-- ==== Sys2Proof/Machine/Ops.lean ====
section
/-! DEFINITION. The shared operations: records, logs and machine checks, rollback, ending a kernel, taking a fault and returning from a Proctor handler, and the scalar accesses to memory (23 R343 to R352, R371 to R375, R426; 21 R323; 11 R165 to R173; 25 R378 to R380). -/

namespace Sys2Proof.Machine

/-- A value as a 64-bit word. -/
def w64 (n : Nat) : Word := BitVec.ofNat 64 n

/-! Records, the log ring, machine checks. -/

/-- VCP of a group (03 R44): while a strip is open, its checkpoint's PC; of a paired member, the oldest closed strip's. DESIGN CHOICE
(log 43): with no block running or posted it holds the group's PC, the address after the last VEND; the spec names no uncommitted
instruction there. -/
def vcpOf (g : Group) : Word :=
  let addr : Word := match g.closed with
    | c :: _ => c.strip.ckpt.core.pc
    | [] => match g.strip with
      | some st => st.ckpt.core.pc
      | none => if g.running then g.core.pc else match g.vblk with
        | b :: _ => b.addr
        | [] => g.core.pc
  let busy := g.running || !g.vblk.isEmpty
  w64 (field addr.toNat 55 2 * 4 + (if busy then 2 else 0) + (if g.strip.isSome then 1 else 0))

/-- The sixteen words of a record (23 R347). -/
def recordWords (kind : Nat) (vec ends shd : Bool) (coords edie : Nat) (pc vcp ssn : Word) (lnum : Nat) (cyc : Word)
    (d : List Word) : List Word :=
  let w0 := kind * 2 ^ 56 + (if vec then 2 ^ 55 else 0) + (if ends then 2 ^ 54 else 0) + (if shd then 2 ^ 53 else 0)
    + coords + edie * 2 ^ 37
  [w64 w0, pc, vcp, ssn, w64 lnum, cyc] ++ (d ++ List.replicate 10 0#64).take 10

/-- The module serves its own host port: as its group's bridge, or alone, with a bring-up step that failed (01 R27; 25 R382). -/
def HostSys.serves (h : HostSys) : Bool := h.bridge || h.fail != 0

/-- An MSI-X vector is signalled; a module that does not serve its host port leaves it unused (25 R393, 01 R27). -/
def State.signal (s : State) (v : Nat) : State :=
  { s with host := { s.host with msix := if s.host.serves then s.host.msix ++ [v] else s.host.msix } }

/-- Writes a record into the log ring of 65,536, overwriting the oldest when it is full (23 R373). -/
def State.logRecord (s : State) (typ : Nat) (inj : Bool) (paddr unit die clu core : Nat) (tag : Word) : State :=
  let r : LogRecord :=
    { w0 := w64 (typ * 2 ^ 56 + (if inj then 2 ^ 55 else 0) + paddr % 2 ^ 52),
      w1 := w64 (unit * 2 ^ 56 + die * 2 ^ 53 + clu * 2 ^ 50 + core * 2 ^ 44),
      cyc := s.cycle die, tag := tag }
  let p := s.proctor
  let p := if p.log.length < 65536 then { p with log := p.log ++ [r], logNext := p.logNext + 1 }
    else { p with log := p.log.drop 1 ++ [r], logNext := p.logNext + 1, overwritten := p.overwritten + 1 }
  { s with proctor := p }

/-- Raises a machine check: its record, its log record of TYPE 4, MSI-X vector 1 (23 R371, R373, R426; 25 R393). -/
def State.machineCheck (s : State) (kind : Nat) (ends shd : Bool) (tid : Option Nat) (pc vcp ssn : Word) (lnum : Nat)
    (d : List Word) (inj : Bool) : State :=
  let coords := (tid.map coordBits).getD 0
  let die := (tid.map tidDie).getD 0
  let cyc := match tid with
    | some t => s.cycle (tidDie t)
    | none => s.cycle 4
  let words := recordWords kind false ends shd coords die pc vcp ssn lnum cyc d
  let s := { s with proctor := { s.proctor with checks := s.proctor.checks ++ [words] } }
  (s.logRecord 4 inj 0 11 4 0 0 (w64 lnum)).signal 1

/-- Where a physical address lies, for a log record: unit, die, cluster, core. -/
def paPlace (pa : Nat) : Nat × Nat × Nat × Nat :=
  match physKind pa with
  | .hbm d _ => (0, d, 0, 0)
  | .scratch c off => (3, c / 6, c % 6, field off 13 11)
  | _ => (11, 4, 0, 0)

/-- The pending injection has taken place (23 R375). -/
def State.disarm (s : State) : State :=
  { s with proctor := { s.proctor with finj := w64 (s.proctor.finj.toNat % 2 ^ 63) } }

/-- An injection on this unit takes place before the access acts (23 R375): kind 2 is corrected, kind 3 poisons the unit;
each is logged with INJ 1. -/
def touchUnits (s : State) (pa n lnum : Nat) : State :=
  let met := fun (unit : Nat) => unit < pa + n && pa < unit + 16
  match (finjUnit s 2).filter met, (finjUnit s 3).filter met with
  | some unit, _ =>
    let (u, d, c, k) := paPlace unit
    s.disarm.logRecord 1 true unit u d c k (w64 lnum)
  | none, some unit =>
    let (u, d, c, k) := paPlace unit
    { s.disarm with sys := poisonUnit s.sys unit }.logRecord 2 true unit u d c k (w64 lnum)
  | none, none => s

/-- The same for the entries that the walk of an access reads where no TLB holds its leaf; a KIND 3 stops the walk itself
(`walkView`) and is made as the poison fault is taken (23 R375, 07 R104). -/
def touchWalk (s : State) (a : Accessor) (va lnum : Nat) : State :=
  if (finjUnit s 2).isSome && !a.priv && va < windowBase && (tlbHit s a va).isNone then
    (walkReads s.sys va 4 a.tr.root 0).foldl (fun s ea => touchUnits s ea 8 lnum) s
  else s

/-- An access of n bytes at a virtual address that translation has taken to a physical one: the units that it and its walk
meet (23 R375). -/
def touchAccess (s : State) (a : Accessor) (va pa n lnum : Nat) : State := touchUnits (touchWalk s a va lnum) pa n lnum

/-- The record of a poisoned line that an access could not use (07 R104, R131). -/
def logPoison (s : State) (pa lnum : Nat) : State :=
  let (u, d, c, k) := paPlace pa
  s.logRecord 2 false pa u d c k (w64 lnum)

/-- The injection that the access of a fault met stays made (23 R375); a poisoned table entry is logged (07 R104). -/
def touchHit (s : State) (f : FaultInfo) (lnum : Nat) : State :=
  let s := match f.hit with
    | some (pa, n) => touchUnits s pa n lnum
    | none => s
  match f.walked with
  | some ea => if (finjUnit s 3).any (fun u => u < ea + 8 && ea < u + 16) then touchUnits s ea 8 lnum else logPoison s ea lnum
  | none => s

/-- A walk outside an instruction's own fault met a poisoned table entry (07 R104; 23 R375). -/
def logWalk (s : State) (ea lnum : Nat) : State := touchHit s { faultOf 6 [] with walked := some ea } lnum

/-! Lane cells, rollback. -/

/-- A lane of a core belongs to one of these parts. -/
def ownsLane (parts : List Part) (core lane : Nat) : Bool :=
  parts.any (fun p => p.core == core && p.base ≤ lane && lane < p.base + p.lanes)

/-- The registers and masks of a group's own lanes. -/
def laneCells (l : LaneSys) (parts : List Part) : LaneCells :=
  { vregs := cellsWhere l.vregs (fun k => ownsLane parts (k / 16384) (k % 256)),
    masks := cellsWhere l.masks (fun k => ownsLane parts (k / 2048) (k % 256)) }

/-- The same lanes with other contents. -/
def putLaneCells (l : LaneSys) (parts : List Part) (c : LaneCells) : LaneSys :=
  { l with
    vregs := cellsJoin (cellsWhere l.vregs (fun k => !ownsLane parts (k / 16384) (k % 256))) c.vregs,
    masks := cellsJoin (cellsWhere l.masks (fun k => !ownsLane parts (k / 2048) (k % 256))) c.masks }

*Task instructions*
Lines from the entries that contain the word "busy" are what the answer must hold.

*Result of this task*
  let busy := g.running || !g.vblk.isEmpty
  w64 (field addr.toNat 55 2 * 4 + (if busy then 2 else 0) + (if g.strip.isSome then 1 else 0))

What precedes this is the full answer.